══ EXCERPTED RECORDS ══
/-- The engines of its gang have taken word q, and beyond registers and records of core c nothing differs. -/
structure GangTook (c : Nat) (q : QWord) (s u : State) : Prop where
  side : CoreSide s u
  others : s.othersKept u c
  cords : (u.cxOf c).cords = (s.cxOf c).cords
  left : ∀ g, (u.engX c g).left = (s.engX c g).left
  lanes : ∀ g, (u.engX c g).lanes = (s.engX c g).lanes
  run : ∀ g ∈ enginesOf (wEmask q.word) q.shift, (u.engX c g).u.run = some q
  queue : ∀ g ∈ enginesOf (wEmask q.word) q.shift, (u.engX c g).u.queue = (s.engX c g).u.queue.drop 1
  power : ∀ g ∈ enginesOf (wEmask q.word) q.shift, u.engState c g = engActive

theorem gangTaken_coreSide : CoreSide s (s.gangTaken c off q) := by
  unfold gangTaken
  exact CoreSide.trans (settleRamps_coreSide c off) (CoreSide.loop (fun _ e => engTake_coreSide e) _)

theorem gangTook_gangTaken : GangTook c q s (s.gangTaken c off q) := by
  have hnodup : ((enginesOf (wEmask q.word) q.shift).map id).Nodup := by
    rw [List.map_id]
    exact nodup_enginesOf ..
  have hheld := settleRamps_held (s := s) (c := c) off
  have hkeep {β : Type} {g : State → β} (h : ∀ u e, g (u.engTake c off q e) = g u) : g (s.gangTaken c off q) = g (s.settleRamps c off) :=
    forEach_keeps (P := fun t => g t = g (s.settleRamps c off)) _ (fun u e _ hu => (h u e).trans hu) rfl
  refine ⟨gangTaken_coreSide, ?_, ?_, fun g => ?_, fun g => ?_, fun g hg => ?_,
    fun g hg => ?_, fun g hg => ?_⟩
  · exact forEach_keeps (P := fun t => s.othersKept t c) _ (fun u e _ h => othersKept_trans h (othersKept_engTake e))
      (settleRamps_engSide off).others
  · exact (hkeep (g := fun t => (t.cxOf c).cords) fun _ _ => cords_engTake _).trans hheld.cords
  · exact (hkeep (g := fun t => (t.engX c g).left) fun _ _ => left_engTake _ _).trans (hheld.left g)
  · exact (hkeep (g := fun t => (t.engX c g).lanes) fun _ _ => lanes_engTake _ _).trans (hheld.lanes g)
  · exact forEach_at id (g := fun t : State => (t.engX c g).u.run) (φ := fun _ => some q) hnodup hg (fun u => run_engTake g)
      (fun u e _ (h : e ≠ g) => by rw [engX_engTake_ne h.symm, (endKindle_held ..).unit]) _
  · rw [← hheld.unit g]
    exact forEach_at id (g := fun t : State => (t.engX c g).u.queue) (φ := fun l => l.drop 1) hnodup hg (fun u => queue_engTake g)
      (fun u e _ (h : e ≠ g) => by rw [engX_engTake_ne h.symm, (endKindle_held ..).unit]) _
  · exact forEach_at id (g := fun t : State => t.engState c g) (φ := fun _ => engActive) hnodup hg
      (fun u => by rw [engState_engTake, if_pos rfl]) (fun u e _ (h : e ≠ g) => by rw [engState_engTake, if_neg h.symm]) _

/-! ### An engine ramps up -/

/-- Engine e ramps up from executed cycle n (R116, R119). -/
def ramped (s : State) (c e n : Nat) : State :=
  ((s.setEngState c e engRampUp).updEng c e R.engRampCnt fun w => incFld w 63 32 1).updEngX c e fun y => { y with ramp := some n }

theorem engState_ramped (e n : Nat) : (s.ramped c e n).engState c e = engRampUp := by
  rw [ramped, engState_updEngX, engState_updEng (by decide) (by decide), engState_setEngState _ (by decide), if_pos rfl]

theorem rampCnt_ramped (e n : Nat) : (s.ramped c e n).eng c e R.engRampCnt = incFld (s.eng c e R.engRampCnt) 63 32 1 := by
  change ((s.setEngState c e engRampUp).updEng c e R.engRampCnt fun w => incFld w 63 32 1).eng c e R.engRampCnt = _
  rw [eng_updEng _ (by decide) (by decide), if_pos ⟨rfl, rfl⟩, setEngState, eng_updEng _ (by decide) (by decide),
    if_neg fun h => absurd h.2 (by decide)]
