-- ==== Sys2Proof/Machine/Dispatch.lean ====
section
/-! DEFINITION. `exec`: one arm per instruction (30_encoding.md R95). -/

namespace Sys2Proof.Machine

def exec (i : Instr) (s : State) : Host.Outcome State Fault Refusal :=
  match i with
  -- 44_decode_loop.md R183
  | .lit x bytes => Sys2Proof.Machine.execLit x bytes s
  -- 44_decode_loop.md R185
  | .bref x high low => Sys2Proof.Machine.execBref x high low s

end Sys2Proof.Machine
end

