-- ==== Sys2Proof/Tests/Slice0.lean ====
section
/-! SUPPORT. Tests whose expected results come from the vectors of spec/95_test_vectors.md (named in each comment) or
were worked out by hand from the rules, and one witness for the hypotheses of each statement. -/

namespace Sys2Proof.Tests

set_option Elab.async false

open Sys2Proof.Machine

/-! ## Small states -/

/-- A buffer of bytes as the cursor reads it. -/
def sourceOf (bytes : List Byte) : Source :=
  { memory := Memory.ofBytes bytes, len := bytes.length }

/-- TB-1 loaded with `opt_lbc = 0`, `opt_base = 2`: these instruction bits next at (88, 7), this output produced. -/
def atInstr (bits : List Bool) (out : List Byte) (declen : Word32) : State :=
  { State.reset.loadInstr (packBits bits.length bits) with
    out := Memory.ofBytes out, pos := out.length, declen := some declen }

/-- A Start on these bytes. -/
def started (bytes : List Byte) (budget : Option Nat) : State :=
  State.reset.hostStart bytes budget

/-- The options read for `F = 8`, and a preamble at the start of the buffer. -/
def atPreamble (order : FieldOrder) (bits : List Bool) : State :=
  let bytes := packBits bits.length bits
  { State.reset with
    cfg := { defaultConfig with fieldOrder := order }
    phase := .buildTable, input := Memory.ofBytes bytes, inLen := bytes.length
    firstReal := some 8, byteWidth := some 1, cur := { byteOffset := 0, bitIndex := 7 } }

/-- The state of a run at the end of its loop. -/
def atVerify (out : List Byte) (csum : Word64) : State :=
  { State.reset with
    phase := .verifyChecksum, out := Memory.ofBytes out, pos := out.length, hdrCsum := some csum }

/-- The step's next state passes a check. -/
def goesTo (o : Host.Outcome State Fault Refusal) (check : State → Bool) : Bool :=
  match o with
  | .next t => check t
  | .fault _ => false
  | .refused _ => false

/-- A read's value, its stop and the position it leaves. -/
def outcome {α : Type} (r : EStateM.Result Stop Nat α) : Option α × Option Stop × Nat :=
  match r with
  | .ok a p => (some a, none, p)
  | .error e p => (none, some e, p)

/-- Bits from their digits. -/
def bitsOf (digits : List Nat) : List Bool :=
  digits.map (· == 1)

/-! ## Decoding: words written out from the encodings of 30_encoding.md R85 and R86 -/

/-- DL-1: `0`, code(2) = `101`, then 48 69 21. -/
def litBits : List Bool :=
  bitsOf [0, 1,0,1, 0,1,0,0,1,0,0,0, 0,1,1,0,1,0,0,1, 0,0,1,0,0,0,0,1]

/-- DL-2: `1`, code(4) = `011`, code(0) = `111`, no low bit. -/
def brefBits : List Bool :=
  bitsOf [1, 0,1,1, 1,1,1]

theorem test_decode_lit :
    outcome (decodeInstr referenceTable 0 (sourceOf [0x54, 0x86, 0x92, 0x10]) 0) =
      (some (.lit 2 [0x48, 0x69, 0x21]), none, 4) := by decide

theorem test_decode_bref :
    outcome (decodeInstr referenceTable 0 (sourceOf [0xBE]) 0) = (some (.bref 4 0 0), none, 7) := by decide

/-- `1`, code(6) = `001`, code(1) = `110`, low = `10` at bit 3 of the buffer, `opt_lbc = 2`. -/
theorem test_decode_bref_low_bits :
    outcome (decodeInstr referenceTable 2 (sourceOf [0x13, 0xA0]) 3) = (some (.bref 6 1 2), none, 12) := by decide

theorem test_decode_table_word_lit :
    decodeTableWord 28 0b1000010010010110000100101010 = some (.lit 2 [0x48, 0x69, 0x21]) := by decide

theorem test_decode_table_word_bref : decodeTableWord 7 0b1111101 = some (.bref 4 0 0) := by decide

/-- DL-10's instruction: the second byte is cut off. -/
theorem test_decode_cut_off_lit :
    outcome (decodeInstr referenceTable 0 (sourceOf [0x54, 0x80]) 0) = (some (.lit 2 [0x48]), none, 4) := by decide

theorem test_decode_truncated_codeword :
    outcome (decodeInstr referenceTable 0 (sourceOf [0xBE]) 6) = (none, some (.raised (.bits 8 1)), 8) := by decide

theorem test_encode_lit : encode referenceTable 0 (.lit 2 [0x48, 0x69, 0x21]) = some litBits := by decide

theorem test_encode_bref : encode referenceTable 0 (.bref 4 0 0) = some brefBits := by decide

/-! ## Well-formedness: one ill-formed term for each check -/

theorem test_wellFormed_lit : Instr.wellFormed referenceTable 0 (.lit 2 [0x48, 0x69, 0x21]) = true := by decide

theorem test_wellFormed_bref : Instr.wellFormed referenceTable 2 (.bref 7 7 3) = true := by decide

theorem test_illFormed_symbol_too_big :
    Instr.wellFormed referenceTable 0 (.lit 8 [0, 0, 0, 0, 0, 0, 0, 0, 0]) = false := by decide

theorem test_illFormed_byte_count : Instr.wellFormed referenceTable 0 (.lit 2 [0x48, 0x69]) = false := by decide

theorem test_illFormed_high_symbol : Instr.wellFormed referenceTable 0 (.bref 0 8 0) = false := by decide

theorem test_illFormed_length_symbol : Instr.wellFormed referenceTable 0 (.bref 8 0 0) = false := by decide

theorem test_illFormed_low_too_big : Instr.wellFormed referenceTable 2 (.bref 0 0 4) = false := by decide

/-- TB-13: a degenerate table gives no symbol a codeword. -/
theorem test_illFormed_no_codeword :
    Instr.wellFormed
      { arena := [(3, { freshEntry with orderValue := 7, bitValue := some true })], start := 8, firstReal := 8 } 0
      (.lit 3 [0, 0, 0, 0]) = false := by decide

/-! ## Operations: the vectors BC, FO, TB, CS -/

/-- BC-6, BC-9, BC-12, BC-14, BC-16. -/
theorem test_readBits_vectors :
    outcome (readBits (sourceOf [0xA5, 0x3C, 0xFF]) 16 1) = (some 0x4A79, none, 17) ∧
    outcome (readBits (sourceOf [0xA5, 0x3C, 0xFF]) 16 4) = (some 0x53CF, none, 20) ∧
    outcome (readBits (sourceOf [0xA5, 0x3C, 0xFF]) 0 24) = (some 0, none, 24) ∧
    outcome (readBits (sourceOf [0xA5, 0x3C, 0xFF]) 2 23) = (none, some (.raised (.bits 23 2)), 23) ∧
    outcome (peekBit (sourceOf [0xA5, 0x3C, 0xFF]) 24) = (none, some (.raised (.bits 24 1)), 24) := by decide

/-- FO-4. -/
theorem test_readField_orders :
    outcome (readField (sourceOf [0, 0, 0, 1]) .msbFirst .w32 0) = (some 1, none, 32) ∧
    outcome (readField (sourceOf [0, 0, 0, 1]) .lsbByteFirst .w32 0) = (some 0x01000000, none, 32) := by decide

/-- TB-1, and the table of the host's check interface. -/
theorem test_merge_tb1 :
    mergeStage 8 ((List.range 8).foldl (fun t i => Arena.setOv t i 1) []) = (referenceTable.arena, 15) := by
  decide +kernel

/-- TB-2: symbols 0, 3 and 6. -/
theorem test_codewords_tb2 :
    let r := mergeStage 8 ((List.range 8).foldl (fun t i => Arena.setOv t i (BitVec.ofNat 32 (i + 1))) [])
    let t : CodeTable := { arena := r.1, start := r.2, firstReal := 8 }
    t.codeword 0 = some (bitsOf [0, 0, 0, 0, 1]) ∧ t.codeword 3 = some (bitsOf [0, 1, 1]) ∧
      t.codeword 6 = some (bitsOf [1, 1]) := by decide +kernel

/-- TB-4: a sum that wraps to 0 leaves the third slot without a code. -/
theorem test_merge_tb4 :
    let r := mergeStage 8 (((Arena.setOv [] 0 0x80000000).setOv 1 0x80000000).setOv 2 0xFFFFFFFF)
    r.2 = 9 ∧ r.1.ov 8 = 0 ∧ r.1.bv 0 = some true ∧ r.1.bv 1 = some false ∧ r.1.bv 2 = none := by decide +kernel

/-- CS-6, CS-8, CS-10. -/
theorem test_checksum_vectors :
    checksum [0x48, 0x69, 0x21] = 0x56AE366A ∧
    checksum [0x61, 0x62, 0x61, 0x62, 0x61, 0x62, 0x61, 0x62] = 0xF035B5C84AD652B8 ∧
    checksum [0xFF, 0xFF, 0xFF, 0xFF, 0xFF, 0xFF, 0xFF, 0xFF] = 0xB58C66C09F085A78 := by decide
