-- ==== Sys2Proof/Decode.lean ====
section
/-! DEFINITION. Decoding a command word (30_encoding.md R81-R83, R86-R90; spec/opcode_table.json), total
on all 64-bit words and rejecting by name, then the encoder and the host's table-word entry. -/

namespace Sys2Proof

/-- Why a word is no command. The block answers either with status ILLEGAL (R87, R88). -/
inductive Reject where
  /-- the OP field is 0x00 or 0x0A-0xFF (R87) -/
  | reservedOpcode
  /-- the opcode is assigned and a reserved field holds a non-zero bit (R88) -/
  | reservedField
  deriving DecidableEq, Repr

/-- The nine assigned opcodes (R83). -/
inductive Op where
  | init
  | accept
  | tick
  | compose
  | wrreg
  | rdreg
  | txpWr
  | txbRd
  | rxbRd
  deriving DecidableEq, Repr

/-- All assigned opcodes, in table order. -/
def Op.all : List Op := [.init, .accept, .tick, .compose, .wrreg, .rdreg, .txpWr, .txbRd, .rxbRd]

/-- The OP value of an opcode (R83). -/
def Op.byte : Op → BitVec 8
  | .init => 0x01
  | .accept => 0x02
  | .tick => 0x03
  | .compose => 0x04
  | .wrreg => 0x05
  | .rdreg => 0x06
  | .txpWr => 0x07
  | .txbRd => 0x08
  | .rxbRd => 0x09

/-- The `mask` of an opcode's row (R88): the bits the encoding fixes. -/
def Op.mask : Op → CmdWord
  | .init => 0xFFFFFFFFFFFFFFFE
  | .accept => 0xFFFFFFFFFFFFFF00
  | .tick => 0xFFFFFFFFFFFFFFFF
  | .compose => 0xFFFFFFFEFFFFFFFF
  | .wrreg => 0xFF00000000000000
  | .rdreg => 0xFF000000FFFFFFFF
  | .txpWr => 0xFF000000FFFFFF00
  | .txbRd => 0xFF000000FFFFFFFF
  | .rxbRd => 0xFF000000FFFFFFFF

/-- The `match` of an opcode's row (R88): the values of the fixed bits. -/
def Op.pattern : Op → CmdWord
  | .init => 0x0100000000000000
  | .accept => 0x0200000000000000
  | .tick => 0x0300000000000000
  | .compose => 0x0400000000000000
  | .wrreg => 0x0500000000000000
  | .rdreg => 0x0600000000000000
  | .txpWr => 0x0700000000000000
  | .txbRd => 0x0800000000000000
  | .rxbRd => 0x0900000000000000

/-- OP, bits [63:56] (R81). -/
def opField (w : CmdWord) : BitVec 8 := w.extractLsb' 56 8

/-- A, bits [55:32] (R81). -/
def aField (w : CmdWord) : Addr := w.extractLsb' 32 24

/-- D, bits [31:0] (R81). -/
def dField (w : CmdWord) : Word := w.extractLsb' 0 32

/-- A byte operand is D[7:0] (R82). -/
def byteOperand (w : CmdWord) : Byte := w.extractLsb' 0 8

/-- The opcode an OP value assigns, if any (R83, R87). -/
def Op.ofByte (b : BitVec 8) : Option Op := Op.all.find? fun o => o.byte == b

/-- The command of opcode `o` whose operands stand in `w` (R82, R83). -/
def operands (o : Op) (w : CmdWord) : Instr :=
  match o with
  | .init => .init (w.getLsbD 0)
  | .accept => .accept (byteOperand w)
  | .tick => .tick
  | .compose => .compose (w.getLsbD 32)
  | .wrreg => .wrreg (aField w) (dField w)
  | .rdreg => .rdreg (aField w)
  | .txpWr => .txpWr (aField w) (byteOperand w)
  | .txbRd => .txbRd (aField w)
  | .rxbRd => .rxbRd (aField w)

/-- Decoding (R86): the opcode first, then the reserved fields. -/
def decode (w : CmdWord) : Except Reject Instr :=
  match Op.ofByte (opField w) with
  | none => .error .reservedOpcode
  | some o => if w &&& o.mask = o.pattern then .ok (operands o w) else .error .reservedField

/-- The opcode of a command. -/
def Instr.op : Instr → Op
  | .init _ => .init
  | .accept _ => .accept
  | .tick => .tick
  | .compose _ => .compose
  | .wrreg _ _ => .wrreg
  | .rdreg _ => .rdreg
  | .txpWr _ _ => .txpWr
  | .txbRd _ => .txbRd
  | .rxbRd _ => .rxbRd

/-- A command word from its three fields (R81). -/
def pack (op : BitVec 8) (a : Addr) (d : Word) : CmdWord := op ++ a ++ d

/-- The A field of a command (R83). -/
def Instr.aOperand : Instr → Addr
  | .init _ => 0
  | .accept _ => 0
  | .tick => 0
  | .compose e => if e then 1 else 0
  | .wrreg r _ => r
  | .rdreg r => r
  | .txpWr i _ => i
  | .txbRd i => i
  | .rxbRd i => i

/-- The D field of a command (R83). -/
def Instr.dOperand : Instr → Word
  | .init p => if p then 1 else 0
  | .accept b => b.setWidth 32
  | .tick => 0
  | .compose _ => 0
  | .wrreg _ v => v
  | .rdreg _ => 0
  | .txpWr _ b => b.setWidth 32
  | .txbRd _ => 0
  | .rxbRd _ => 0

/-- The word of a command (R83, R91). -/
def encode (i : Instr) : CmdWord := pack i.op.byte i.aOperand i.dOperand

/-- The command word whose low `nbits` bits are those of `w` and whose other bits are 0. The block has
no byte-addressed view of a command word (R67), so no byte order enters (log 19). -/
def tableWord (nbits w : Nat) : CmdWord := BitVec.ofNat 64 (w % 2 ^ nbits)

/-- What the decoder reads from a row of spec/opcode_table.json, numbered as the table numbers it. -/
def decodeTableWord (nbits w : Nat) : Option Instr :=
  match decode (tableWord nbits w) with
  | .ok i => some i
  | .error _ => none

end Sys2Proof
end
═══
== WHAT THE EXERCISE ASKS ==
Copy each line of the preceding data that contains the string "Tests".

== ANSWER BOX ==
-- ==== Sys2Proof/Tests/Slice0.lean ====
/-! SUPPORT. Tests whose expected results come from the vectors of spec/95_test_vectors.md (named in each comment) or
namespace Sys2Proof.Tests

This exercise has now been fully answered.